Almost 90% of cancerous cells arise from epithelial origin. Keratin is expressed in all types of epithelial cells. Different types of keratin molecules are expressed in different cells [8] and keratin’s expression pattern has been utilized as a diagnostic tool for many epithelial cancers. Recent studies demonstrated it as a useful marker for early cancer detection and prognosis.

Vimentin is highly expressed in normal mesenchymal cells whilst being absent in epithelial cells. Vimentin expression has been increased in many cancers with poor prognosis. Vimentin (mesenchymal marker) expression correlated with mesenchymal transition of epithelial cancer cells to metastatic cells [9].

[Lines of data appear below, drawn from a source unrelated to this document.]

-- ==== Sys2Proof/Machine/Ports.lean ====
section
/-! DEFINITION. The output ports, each a function of the registers alone (spec/10_state.md R60;
spec/00_scope.md R10), and the display word (spec/44_motor_display.md R287). -/

namespace Sys2Proof.Machine

/-- A level as one bit. -/
def bit (b : Bool) : BitVec 1 := BitVec.ofBool b

/-- `DISP_WORD`, 53 bits, most significant field first (R287). -/
def dispWord (d : DispRegs) : BitVec 53 :=
  (d.speed ++ (d.mode.code ++ (d.thr ++ (bit d.tValid ++
    (d.hi ++ (d.hd ++ (d.ti ++ (d.td ++ (d.status.code ++ bit d.warn))))))))).cast (by decide)

/-- The output ports (R60). -/
structure Ports where
  /-- `ROW_OUT` -/
  rowOut : BitVec 4
  /-- `COL_PULL`: constant `INACTIVE`, the pull direction of the columns -/
  colPull : Bool
  /-- `DATA_OE` -/
  dataOe : Bool
  /-- `DATA_OUT` -/
  dataOut : Bool
  /-- `DATA_PU`: the pull-up is on whenever the pin is an input -/
  dataPu : Bool
  /-- `MOTOR_DUTY` -/
  motorDuty : Duty
  /-- `MOTOR_WR` -/
  motorWr : Bool
  /-- `MOTOR_EN` -/
  motorEn : Bool
  /-- `DISP_*` as one word -/
  disp : BitVec 53
  /-- `DISP_WR` -/
  dispWr : Bool
  /-- `IL_TRIPPED` -/
  ilTripped : Bool
  /-- `SN_STATUS` -/
  snStatus : BitVec 2
  /-- `KEY_CODE` -/
  keyCode : KeyWord
  deriving DecidableEq, Repr

/-- The ports in a state. -/
def ports (p : Params) (r : Regs) : Ports where
  rowOut := r.out.row
  colPull := inactiveLevel p
  dataOe := r.out.dataOe
  dataOut := r.out.dataOut
  dataPu := !r.out.dataOe
  motorDuty := r.mot.duty
  motorWr := r.mot.wr
  motorEn := r.en
  disp := dispWord r.disp
  dispWr := r.disp.wr
  ilTripped := r.tripped
  snStatus := r.sn.status.code
  keyCode := r.kp.res

end Sys2Proof.Machine
end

Microfilaments are thinner cytoskeletal structure made up of polymerized actin. Actin molecules are found in all eukaryotic cells and are involved in proliferation, migration and differentiation. Similar to microtubules microfilaments are also highly dynamic structures regulated by smaller actin regulatory proteins [10]. The actin regulatory proteins directly target the actin tread milling process and regulate the length of the filaments by altering the ratio of globular monomeric G-actin and filamental F-actin. Cofilin, an actin depolymerising factor, is an important example of actin regulatory proteins that bind to F-actin and control the length of the filaments by severing F-actin. Cofilin also binds to the G-actin monomer and sequesters monomers from the polymerising side [10-12]. Cofilin activity is tightly regulated via a serine/threonine protein kinase called LIM kinase [10] and slingshot phosphatase [13].

Discussion and Conclusion

During cell division microfilaments and associated motor proteins form a contractile ring and progress cytokinesis. Several studies have demonstrated that LIMK regulates cell cycle via regulation of actin cytoskeleton [14,15]. Dynamic alteration of microfilamental structure is very important in cell invasion, movement, adhesion and change in morphology. All these mechanisms are present in cancer cell progression. LIM kinase is highly expressed and activated in metastatic cancer cells compared to non-metastatic cells [16].

Controlling the F-actin formation may control cancer metastasis via controlling invasion and migration. We and others have demonstrated that by controlling actin filamental formation through inhibition of LIMK activity; tumour growth, invasion and migration can be prevented [2,16,17].